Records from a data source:

-- ==== Sys2Proof/Tests/Slice0.lean ====
section
/-! SUPPORT. Own tests: decoding of words written out from the encoding tables, the checks of well-formedness, one step
per test with the value the spec's vectors give (95_test_vectors.md, the vector named beside each), and for every
statement with hypotheses a state that meets them all. -/

namespace Sys2Proof.Tests

set_option Elab.async false

open Sys2Proof.Machine

/-! ### Helpers -/

/-- The reset state of EX1 and of EX2 (R10). -/
def r1 : State := State.resetWith Config.ex1
def r2 : State := State.resetWith Config.ex2

/-- The next state, or the old one where the operation stops. -/
def after (i : Instr) (s : State) : State :=
  match exec i s with
  | .next t => t
  | .fault _ => s
  | .refused _ => s

/-- The operations one after another. -/
def afterAll (is : List Instr) (s : State) : State := is.foldl (fun t i => after i t) s

/-- The outcome is a next state. -/
def goesOn : Result → Bool
  | .next _ => true
  | .fault _ => false
  | .refused _ => false

theorem next_of_goesOn {i : Instr} {s : State} (h : goesOn (exec i s) = true) : exec i s = .next (after i s) := by
  unfold after
  cases he : exec i s <;> simp_all [goesOn]

theorem exists_of_goesOn {r : Result} (h : goesOn r = true) : ∃ t, r = .next t := by
  cases r with
  | next t => exact ⟨t, rfl⟩
  | fault _ => cases h
  | refused _ => cases h

/-- One axis with a reading of `n`. -/
def withReading (s : State) (n : Int) : State := { s with ax0 := { s.ax0 with measured := F64.ofInt n } }

/-! ### Decoding: the word of each operation, bit by bit from R81, and the byte of each class from R82 -/

theorem test_decode_reset : decodeTableWord 64 0x0 = some .reset := by decide
theorem test_decode_tick : decodeTableWord 64 0x1 = some .tick := by decide
/-- `op` 2 in bits 3..0, `k` = 3 in bits 5..4. -/
theorem test_decode_btn_edge : decodeTableWord 64 0b110010 = some (.btnEdge 3) := by decide
/-- `op` 3, `b` = 0x0D in bits 11..4 (V-ENC1). -/
theorem test_decode_serial_rx : decodeTableWord 64 0b000011010011 = some (.serialRx 0x0D) := by decide
/-- V-SMP1's word: adc0 110 in bits 15..4, adc1 100, adc2 and adc3 2048. -/
theorem test_decode_sample : decodeTableWord 64 0x00080080006406E4 = some (.sample 110 100 2048 2048) := by decide
theorem test_decode_pid_step : decodeTableWord 64 0b00101 = some (.pidStep .axis0) ∧
    decodeTableWord 64 0b10101 = some (.pidStep .axis1) := by decide
/-- `a` in bit 4, `en` in bit 5. -/
theorem test_decode_pwm_step : decodeTableWord 64 0b100110 = some (.pwmStep .axis0 true) ∧
    decodeTableWord 64 0b010110 = some (.pwmStep .axis1 false) := by decide
theorem test_decode_aout_step : decodeTableWord 64 0x7 = some .aoutStep := by decide
theorem test_decode_gate_timeout : decodeTableWord 64 0x8 = some (.gateTimeout 0) ∧
    decode 4 (.tickPart 0b111000) = .ok (.gateTimeout 3) := by decide
theorem test_decode_playback_step : decodeTableWord 64 0x9 = some .playbackStep := by decide
theorem test_decode_classes : decodeTableWord 8 0x30 = some .cmdNomove ∧ decodeTableWord 8 0x31 = some .cmdRight ∧
    decodeTableWord 8 0x32 = some .cmdLeft ∧ decodeTableWord 8 0x33 = some .cmdUp ∧
    decodeTableWord 8 0x34 = some .cmdDown ∧ decodeTableWord 8 0x0D = some .cmdEnd := by decide
theorem test_decode_cmd_invalid : decodeTableWord 8 0x35 = some (.cmdInvalid 0x35) ∧
    decodeTableWord 8 0x0A = some (.cmdInvalid 0x0A) ∧ decodeTableWord 8 0x00 = some (.cmdInvalid 0) ∧
    decodeTableWord 8 0xFF = some (.cmdInvalid 0xFF) := by decide
/-- V-ENC2, and a micro-operation on its own in a run. -/
theorem test_decode_refuses : decode 1 (.event 0xA) = .error .reservedOpcode ∧
    decode 1 (.event 0x11) = .error .strayBits ∧ decode 1 (.event 0x0010000000000004) = .error .strayBits ∧
    decode 1 (.tickPart 0x18) = .error .noGate ∧ decode 1 (.event 0x9) = .error .microOutsideTick ∧
    decode 1 (.tickPart 0x1) = .error .notMicro := by decide
/-- V-ENC3: six exact classes, 250 bytes of the last. -/
theorem test_classes_count : ((List.range 256).filter (fun n => inAlphabet (BitVec.ofNat 8 n))).length = 6 := by
  decide +kernel
/-- No word selects two rows of the table. -/
theorem test_rows_disjoint :
    eventRows.Pairwise (fun r q => r.value &&& q.mask &&& r.mask ≠ q.value &&& r.mask) := by decide +kernel

/-! ### Well-formedness: each check refuses an ill-formed instruction -/

theorem test_wf_gate : Instr.wf 3 (.gateTimeout 3) = false ∧ Instr.wf 4 (.gateTimeout 3) = true := by decide
theorem test_wf_cmd_invalid : Instr.wf 1 (.cmdInvalid 0x0D) = false ∧ Instr.wf 1 (.cmdInvalid 0x34) = false ∧
    Instr.wf 1 (.cmdInvalid 0x35) = true := by decide

/-! ### Configurations -/

theorem valid1 : Config.ex1.valid = true := by decide +kernel
theorem valid2 : Config.ex2.valid = true := by decide +kernel

/-- U1: each constraint refuses what breaks it. -/
theorem test_config_refused :
    ({ Config.ex1 with pwmCycleLen := 0 } : Config).valid = false ∧
    ({ Config.ex1 with dt := ⟨0⟩ } : Config).valid = false ∧
    ({ Config.ex1 with kp := ⟨0x7FF0000000000000⟩ } : Config).valid = false ∧
    ({ Config.ex1 with windupLimit := ⟨0xBFF0000000000000⟩ } : Config).valid = false ∧
    ({ Config.ex1 with windupLimit := ⟨0x8000000000000000⟩ } : Config).valid = true ∧
    ({ Config.ex1 with synthMax := 4096 } : Config).valid = false ∧
    ({ Config.ex1 with gateOf := ⟨0, 0, 0, 1⟩ } : Config).valid = false := by decide +kernel

/-! ### Floating point: words of known values -/

/-- 0.1 + 0.2 is 0x3FD3333333333334, 0.1 * 3.0 is 0x3FD3333333333334, 1.0 / 3.0 is 0x3FD5555555555555 in binary64. -/
theorem test_float_words :
    F64.fadd ⟨0x3FB999999999999A⟩ ⟨0x3FC999999999999A⟩ = ⟨0x3FD3333333333334⟩ ∧
    F64.fmul ⟨0x3FB999999999999A⟩ ⟨0x4008000000000000⟩ = ⟨0x3FD3333333333334⟩ ∧
    F64.fdiv ⟨0x3FF0000000000000⟩ ⟨0x4008000000000000⟩ = ⟨0x3FD5555555555555⟩ ∧
    F64.fsub ⟨0x3FF0000000000000⟩ ⟨0x3FF0000000000000⟩ = ⟨0⟩ := by decide +kernel
/-- Half away from zero, truncation toward zero: 2.5 and -2.5 (R107, R171). -/
theorem test_round_words : F64.fround ⟨0x4004000000000000⟩ = 3 ∧ F64.fround ⟨0xC004000000000000⟩ = -3 ∧
    F64.ftrunc ⟨0x4004000000000000⟩ = 2 ∧ F64.ftrunc ⟨0xC004000000000000⟩ = -2 := by decide +kernel

/-! ### One step of each operation -/

/-- V-RS1. -/
theorem test_reset : after .reset (afterAll [.btnEdge 0, .tick, .btnEdge 2] r1) = r1 := by decide +kernel

/-- V-TK1, first tick. -/
theorem test_tick_first : (after .tick r1).ax1.pwmPhase = 1 ∧ (after .tick r1).qPbCnt = 1 ∧ (after .tick r1).aoCnt = 1 ∧
    (after .tick r1).aoDue = false ∧ (after .tick r1).gates = [⟨true, 0⟩] := by decide +kernel
/-- V-TK2 and V-TK3: every counter of EX2 wraps. -/
theorem test_tick_wraps :
    let s := { r2 with ax0 := { r2.ax0 with pwmPhase := 99 }, ax1 := { r2.ax1 with pwmPhase := 99 } }
    (after .tick s).ax0.pwmPhase = 0 ∧ (after .tick s).qPbCnt = 0 ∧ (after .tick s).aoCnt = 0 ∧
      (after .tick s).aoDue = true := by decide +kernel

/-- V-DB1: the edge is accepted, then another of the same gate dropped. -/
theorem test_btn_edge_window : after (.btnEdge 0) r1 = { r1 with mode := .scripted, gates := [⟨false, 3⟩] } ∧
    after (.btnEdge 1) (after (.btnEdge 0) r1) = after (.btnEdge 0) r1 := by decide +kernel
/-- V-DB4 and V-MD2. -/
theorem test_btn_edge_fourth : after (.btnEdge 3) r1 = { r1 with gates := [⟨false, 3⟩] } ∧
    after (.btnEdge 2) r1 = { r1 with sel := .axis1, gates := [⟨false, 3⟩] } := by decide +kernel

/-- V-Q1, `RX '1'` and `RX '\r'`. -/
theorem test_serial_rx :
    after (.serialRx 0x31) r1 = { r1 with qMem := [(0, 1)], qWr := 1, qCount := 1, tx := [0x31] } ∧
    after (.serialRx 0x0D) r1 = { r1 with qMem := [(0, 0)], qWr := 1, qCount := 1, tx := [0x72] } := by decide +kernel
/-- V-Q3: a full queue. -/
theorem test_serial_rx_full : after (.serialRx 0x41) { r1 with qCount := 1024, qWr := 1024 } =
    { r1 with qCount := 1024, qWr := 1024, tx := [0x45, 0x4F, 0x42] } := by decide +kernel

/-- V-SMP2, the extremes: 4095.0 and -4095.0. -/
theorem test_sample_live : (after (.sample 4095 0 0 4095) r1).ax0.measured = ⟨0x40AFFE0000000000⟩ ∧
    (after (.sample 4095 0 0 4095) r1).ax1.measured = ⟨0xC0AFFE0000000000⟩ := by decide +kernel
/-- V-SMP3: the synthetic source. -/
theorem test_sample_synthetic :
    let s := { r1 with mode := .scripted, syn := ⟨0, 4095, 0, 0⟩ }
    (after (.sample 110 100 2048 2048) s).ax0.measured = ⟨0xC0AFFE0000000000⟩ ∧
      (after (.sample 110 100 2048 2048) s).ax1.measured = ⟨0⟩ := by decide +kernel

/-- V-PID1, step 1: error -10, integral -5, derivative -20, output -27.5, throttle 28, Forward. -/
theorem test_pid_step : (after (.pidStep .axis0) (withReading r1 10)).ax0 =
    ⟨⟨0⟩, ⟨0x4024000000000000⟩, ⟨0xC024000000000000⟩, ⟨0xC024000000000000⟩, ⟨0xC014000000000000⟩,
      ⟨0xC034000000000000⟩, ⟨0xC03B800000000000⟩, .forward, 28, 0⟩ := by decide +kernel
/-- V-PID5, step 1: integral 100 at the limit, output 2550, throttle 100, Reverse. -/
theorem test_pid_step_clamps :
    let r := (after (.pidStep .axis0) (withReading r1 (-1000))).ax0
    r.integral = ⟨0x4059000000000000⟩ ∧ r.output = ⟨0x40A3EC0000000000⟩ ∧ r.throttle = 100 ∧
      r.direction = .reverse := by decide +kernel

/-- R120's worked example: on at phase 279, off at 280, direction pins Forward. -/
theorem test_pwm_step :
    let s := { r1 with ax0 := { r1.ax0 with throttle := 28, pwmPhase := 279 } }
    let t := { r1 with ax0 := { r1.ax0 with throttle := 28, pwmPhase := 280 } }
    (after (.pwmStep .axis0 true) s).pin0 = ⟨true, true, false⟩ ∧
      (after (.pwmStep .axis0 true) t).pin0 = ⟨false, true, false⟩ ∧
      (after (.pwmStep .axis0 false) s).pin0 = ⟨false, true, false⟩ := by decide +kernel
/-- V-PWM3: the division comes first: threshold 90 of 100 at full throttle of EX2. -/
theorem test_pwm_step_truncates :
    let s := fun p => { r2 with ax1 := { r2.ax1 with throttle := 30, pwmPhase := p } }
    (after (.pwmStep .axis1 true) (s 89)).pin1.pwm = true ∧ (after (.pwmStep .axis1 true) (s 90)).pin1.pwm = false := by
  decide +kernel

/-- V-AO1: error 300.0 gives 812. -/
theorem test_aout_step :
    let s := { r1 with aoDue := true, ax0 := { r1.ax0 with error := ⟨0x4072C00000000000⟩ } }
    (after .aoutStep s).aout = 812 ∧ (after .aoutStep s).aoDue = false := by decide +kernel
/-- V-AO2 and V-AO5: error -513.0 gives 0, 512.0 gives 1023, 0.75 gives 512. -/
theorem test_aout_step_clamps :
    let s := fun e => { r1 with aoDue := true, ax0 := { r1.ax0 with error := e } }
    (after .aoutStep (s ⟨0xC080080000000000⟩)).aout = 0 ∧ (after .aoutStep (s ⟨0x4080000000000000⟩)).aout = 1023 ∧
      (after .aoutStep (s ⟨0x3FE8000000000000⟩)).aout = 512 := by decide +kernel

/-- R133: only `is_open` is written. -/
theorem test_gate_timeout : after (.gateTimeout 0) { r1 with gates := [⟨false, 0⟩] } = r1 := by decide +kernel

/-- V-Q2, command 4, and R160's worked example, first step. -/
theorem test_playback_step :
    after .playbackStep { r1 with qMem := [(0, 4)], qCount := 1, qWr := 1, syn := ⟨9, 9, 9, 9⟩ } =
      { r1 with qMem := [(0, 4)], syn := ⟨0, 0, 0, 4095⟩ } ∧
    after .playbackStep { r1 with qMem := [(0, 1), (1, 3)], qCount := 2, qWr := 2 } =
      { r1 with qMem := [(0, 1), (1, 3)], qCount := 2, qWr := 2, qRd := 1, syn := ⟨4095, 0, 0, 0⟩ } := by
  decide +kernel

/-- V-Q1, one vector per class: the code stored and the reply. -/
theorem test_cmd_classes :
    ([Instr.cmdNomove, .cmdRight, .cmdLeft, .cmdUp, .cmdDown, .cmdEnd, .cmdInvalid 0x41].map
      (fun i => ((after i r1).qMem, (after i r1).tx))) =
    [([(0, 0)], [0x30]), ([(0, 1)], [0x31]), ([(0, 2)], [0x32]), ([(0, 3)], [0x33]), ([(0, 4)], [0x34]),
      ([(0, 0)], [0x72]), ([(0, 5)], [0x65])] := by decide +kernel
/-- V-Q8: the first entry of an empty queue zeroes the cadence counter; V-Q5: a later entry does not. -/
theorem test_cmd_rearms : (after .cmdRight { r1 with qPbCnt := 1 }).qPbCnt = 0 ∧
    (after .cmdUp { r1 with qCount := 2, qWr := 2, qRd := 1, qPbCnt := 1 }).qPbCnt = 1 ∧
    (after .cmdUp { r1 with qCount := 2, qWr := 2, qRd := 1, qPbCnt := 1 }).qRd = 1 := by decide +kernel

Directions. Check each line of the data above for the word "gives", then state how many lines have it. Give the number alone.

Output of the exercise. 2